We develop an improved YOLOv5 framework for lithography HS detection, incorporating a spatial attention mechanism in the Backbone module to improve the network’s learning ability of HS geometric features. Layout flipping tailored for lithographic image formations is designed to address HS and NHS imbalances. Meanwhile, the proposed YOLOv5+SA network is trained and validated with the dataset of the ICCAD 2012 contest benchmarks, where a progressive strategy with transfer learning and pre-training is applied for data insufficiency and accelerated convergence. The experimental results support the inclusion of the SA mechanism, showing improved performance in HS detection, with an average recall rate, precision and F1-score of $1.0$, $0.8277$ and $0.9057$, respectively.

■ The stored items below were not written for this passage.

theorem endOuts {n : Nat} {e : EndPath} {l : Bool} : KeepsLatches s (t.endOuts n e l) := by
  unfold State.endOuts
  exact .foldl h fun _ _ => .endOut .refl

theorem dropEntered {p : Pkt} {g : Nat} : KeepsLatches s (t.dropEntered p g) := by
  unfold State.dropEntered
  have hgone : KeepsLatches s ((t.dropPkt p.id).count g 15 1) := .count h.dropPkt
  dsimp only
  split
  · exact .ite (.freeTag (.when hgone (.set .refl (winWord_above _ 7)))) hgone
  · exact .freeTag hgone
  · exact hgone

/-! ### Sheds (R425 to R427) -/

theorem linkOff {n st : Nat} : KeepsLatches s (t.linkOff n st) := by
  unfold State.linkOff
  exact .forgetEnded (.time (.setAt (.setAt (.setAt (.setAt (.setAt (.setAt (.setAt h))))))))

theorem drainEnds {n w np o : Nat} : KeepsLatches s (t.drainEnds n w np o) := by
  unfold State.drainEnds
  exact .post (.setPaux (.setAt h))

theorem shedTraffic {n : Nat} : KeepsLatches s (t.shedTraffic n) := by
  unfold State.shedTraffic
  exact .foldl (.endOuts h.endAll) fun _ _ => .dropEntered .refl

theorem mirrorShed {n : Nat} : KeepsLatches s (t.mirrorShed n) := by
  unfold State.mirrorShed
  exact .foldl h fun _ _ => .ite (.addSatAt (.setMirror .refl)) .refl

theorem shedPort {n : Nat} {d : Bool} {c : Nat} : KeepsLatches s (t.shedPort n d c) := by
  unfold State.shedPort
  have hmarked : KeepsLatches s (if d then t.set (PORT.STATUS_DPC n) 1 else t.setPaux n { t.paux n with collector := true }) := .ite h.setAt h.setPaux
  have hdown := KeepsLatches.presenceOf (n := n) (.linkOff (n := n) (st := 7) (.mirrorShed (n := n) (.shedTraffic (n := n)
    (hmarked.setAt (f := PORT.STATUS_SHED n) (v := 1)))))
  exact .post (.ite hmarked (.ite hdown.drainEnds hdown))

theorem shedBundle {b c : Nat} : KeepsLatches s (t.shedBundle b c) := by
  unfold State.shedBundle
  exact .post (.endAll (.set (.setAt h)))

theorem shedPart {p c : Nat} : KeepsLatches s (t.shedPart p c) := by
  unfold State.shedPart
  exact .post (.foldl (.foldl (.foldl (.foldl (.foldl (.wr h) fun _ _ => .shedPort .refl) fun _ _ => .dropEntered .refl)
    fun _ _ => .ite (.setAt (.setAt .refl)) .refl) fun _ _ => .connBroken .refl) fun _ _ => .ite (.setAt (.setAt .refl)) .refl)

theorem shedFor {k : Nat} {x : ShedTarget} : KeepsLatches s (t.shedFor k x) := by
  unfold State.shedFor
  cases x with
  | port n => exact .shedPort h.flt
  | part p => exact .shedPart h.flt
  | bundle b => exact .shedBundle h.flt

theorem shedAll {k : Nat} {l : List ShedTarget} : KeepsLatches s (l.foldl (fun u x => u.shedFor k x) t) :=
  .foldl h fun _ _ => .shedFor .refl

/-! ### Stop croak and the failover reaction (R403, R407) -/

theorem stopCroak : KeepsLatches s t.stopCroak := by
  unfold State.stopCroak
  exact .set (.set h)

theorem sendTwin {k : Nat} {d : List Byte} : KeepsLatches s (t.sendTwin k d) := by
  unfold State.sendTwin
  exact h.addPkt

theorem devidFor {m : Nat} {i : Bool} : KeepsLatches s (t.devidFor m i) := by
  unfold State.devidFor
  have hput : ∀ d v r, KeepsLatches s (((t.set GLB.DEVID_DEVID d).set GLB.DEVID_VALID v).set GLB.DEVID_ROLE r) :=
    fun d v r => .setBelow (.setBelow (.setBelow h))
  exact .ite h.wrBelow (.ite (hput 0 1 2) (.ite (.ite (hput 0 0 1) h.setBelow) (.ite (.ite (hput 0 0 1) h.setBelow)
    (.ite (.ite h (.ite h.setBelow h)) h))))

theorem enterMode {m g : Nat} {i : Bool} : KeepsLatches s (t.enterMode m g i) := by
  unfold State.enterMode
  have hshown : ∀ v, KeepsLatches s (if m = t.get GLB.MODE_CURRENT then t.devidFor m i else (t.devidFor m i).set GLB.MODE_PREVIOUS v) :=
    fun v => .ite h.devidFor (.setBelow h.devidFor)
  exact .post (.bumpDdt (.ite (.mdma (.setBelow (.setBelow (hshown _)))) (.setBelow (.setBelow (hshown _)))))

theorem failoverReaction {k : Nat} : KeepsLatches s (t.failoverReaction k) := by
  unfold State.failoverReaction
  have hshed : ∀ u : State, KeepsLatches s u → KeepsLatches s ((dataPorts u).foldl (fun s n => s.shedPort n false 4) u) :=
    fun u hu => .foldl hu fun _ _ => .shedPort .refl
  exact .ite (.ite (.enterMode (hshed _ (.twin h.sendTwin))) (hshed _ (.twin h.sendTwin))) h.post

/-! ### The actions of an event (R422, R423) -/

theorem runActions {k i a : Nat} {own : Option Nat} : KeepsLatches s (t.runActions k i a own) := by
  unfold State.runActions
  have hirq := KeepsLatches.ite (c := bitOf a 0) (.foldl (l := List.range 32) h fun u p =>
    .ite (c := u.flag (FLT.IRQ_VEC_EN p)) (KeepsLatches.raiseVector (p := p) (v := u.get (FLT.IRQ_VEC_VECTOR p)) .refl) .refl) h
  have hports := fun l => KeepsLatches.ite (c := bitOf a 2) (hirq.shedAll (k := k) (l := l)) hirq
  have hparts := fun l m => KeepsLatches.ite (c := bitOf a 3) ((hports l).shedAll (k := k) (l := m)) (hports l)
  have hcroak := fun l m => KeepsLatches.ite (c := bitOf a 5) (hparts l m).stopCroak (hparts l m)
  exact .ite (hcroak _ _).failoverReaction (hcroak _ _)

theorem repeatFault {k i a : Nat} {own : Option Nat} : KeepsLatches s (t.repeatFault k i a own) := by
  unfold State.repeatFault
  exact .ite h.addSatAt (.post (.shedAll h.addSatAt))

end
end KeepsLatches
end Sys2Proof.Machine
end

section
/-! PROOFS. FLT.FIRST and FLT.OVERFLOW cleared by writing 1 (R432): the write of such a word, and the record an event makes where FIRST is free (R421). -/
namespace Sys2Proof.Machine
open Sys2Proof

/-! ### A word whose bit 0 is RW1C (R9) -/

/-- What a write leaves of a word whose bit 0 clears where 1 is written and whose other bits are read-only. -/
def clearedByOne (old val : Word) : Word := old &&& ~~~(val &&& fieldMask 0 1)

theorem getLsbD_clearedByOne (old val : Word) {i : Nat} (hi : i < 32) :
    (clearedByOne old val).getLsbD i = (old.getLsbD i && !(val.getLsbD i && decide (i = 0))) := by
  have hmask : (fieldMask 0 1).getLsbD i = decide (i = 0) := by
    have hone : fieldMask 0 1 = 1#32 := rfl
    simp [hone, BitVec.getLsbD_one]
  simp only [clearedByOne, BitVec.getLsbD_and, BitVec.getLsbD_not, hmask, hi, decide_true, Bool.true_and]

theorem fieldOf_bit (w : Word) (lo : Nat) : fieldOf w lo 1 = (w.getLsbD lo).toNat :=
  (Nat.toNat_testBit w.toNat lo).symm

theorem fieldOf_clearedByOne_bit (old val : Word) :
    fieldOf (clearedByOne old val) 0 1 = if val.toNat % 2 = 1 then 0 else fieldOf old 0 1 := by
  have hval : val.getLsbD 0 = decide (val.toNat % 2 = 1) := by simp [BitVec.getLsbD, Nat.testBit_zero]
  rw [fieldOf_bit, fieldOf_bit, getLsbD_clearedByOne old val (by decide), hval]
  by_cases hone : val.toNat % 2 = 1
  · simp [hone]
  · simp [hone]

theorem fieldOf_clearedByOne_other (old val : Word) {lo n : Nat} (hlo : 1 ≤ lo) (hn : lo + n ≤ 32) :
    fieldOf (clearedByOne old val) lo n = fieldOf old lo n := by
  apply Nat.eq_of_testBit_eq
  intro i
  rw [testBit_fieldOf, testBit_fieldOf]
  by_cases hi : i < n
  · have hbit : decide (lo + i = 0) = false := by simp only [decide_eq_false_iff_not]; omega
    rw [getLsbD_clearedByOne old val (by omega), hbit, Bool.and_false, Bool.not_false, Bool.and_true]
  · simp [hi]

/-! ### A write that reaches its register (R33, R79, R476) -/

theorem State.writing_of_reaches {s : State} {path : Path} {off : Nat} (h : reaches s path off = true) (val : Word) (f : State → State) :
    s.writing path off val f = f s := by
  simp only [reaches, Bool.and_eq_true, Bool.not_eq_true', Option.isNone_iff_eq_none, decide_eq_true_eq, Bool.or_eq_true] at h
  obtain ⟨⟨⟨⟨hfree, hidle⟩, hon⟩, hmode⟩, hclass⟩ := h
  refine State.writing_admitted s path off val f hfree hidle ?_ hclass
  rintro (hoff | ⟨hparked, hclosed⟩)
  · omega
  · exact hmode.elim (fun hawake => hawake hparked) hclosed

Compared with contemporary HS detection methods, our method showcased superior and stable HS detection in all the benchmarks, highlighting the effectiveness and feasibility of integrating attention mechanisms with YOLO structures. The proposal of our scheme greatly improves the detection efficiency of lithography hotspots, laying the foundation for optical proximity correction. Our work further demonstrates the potential of deep learning in the field of computational lithography and lays the technical groundwork for the application of deep learning in computational lithography.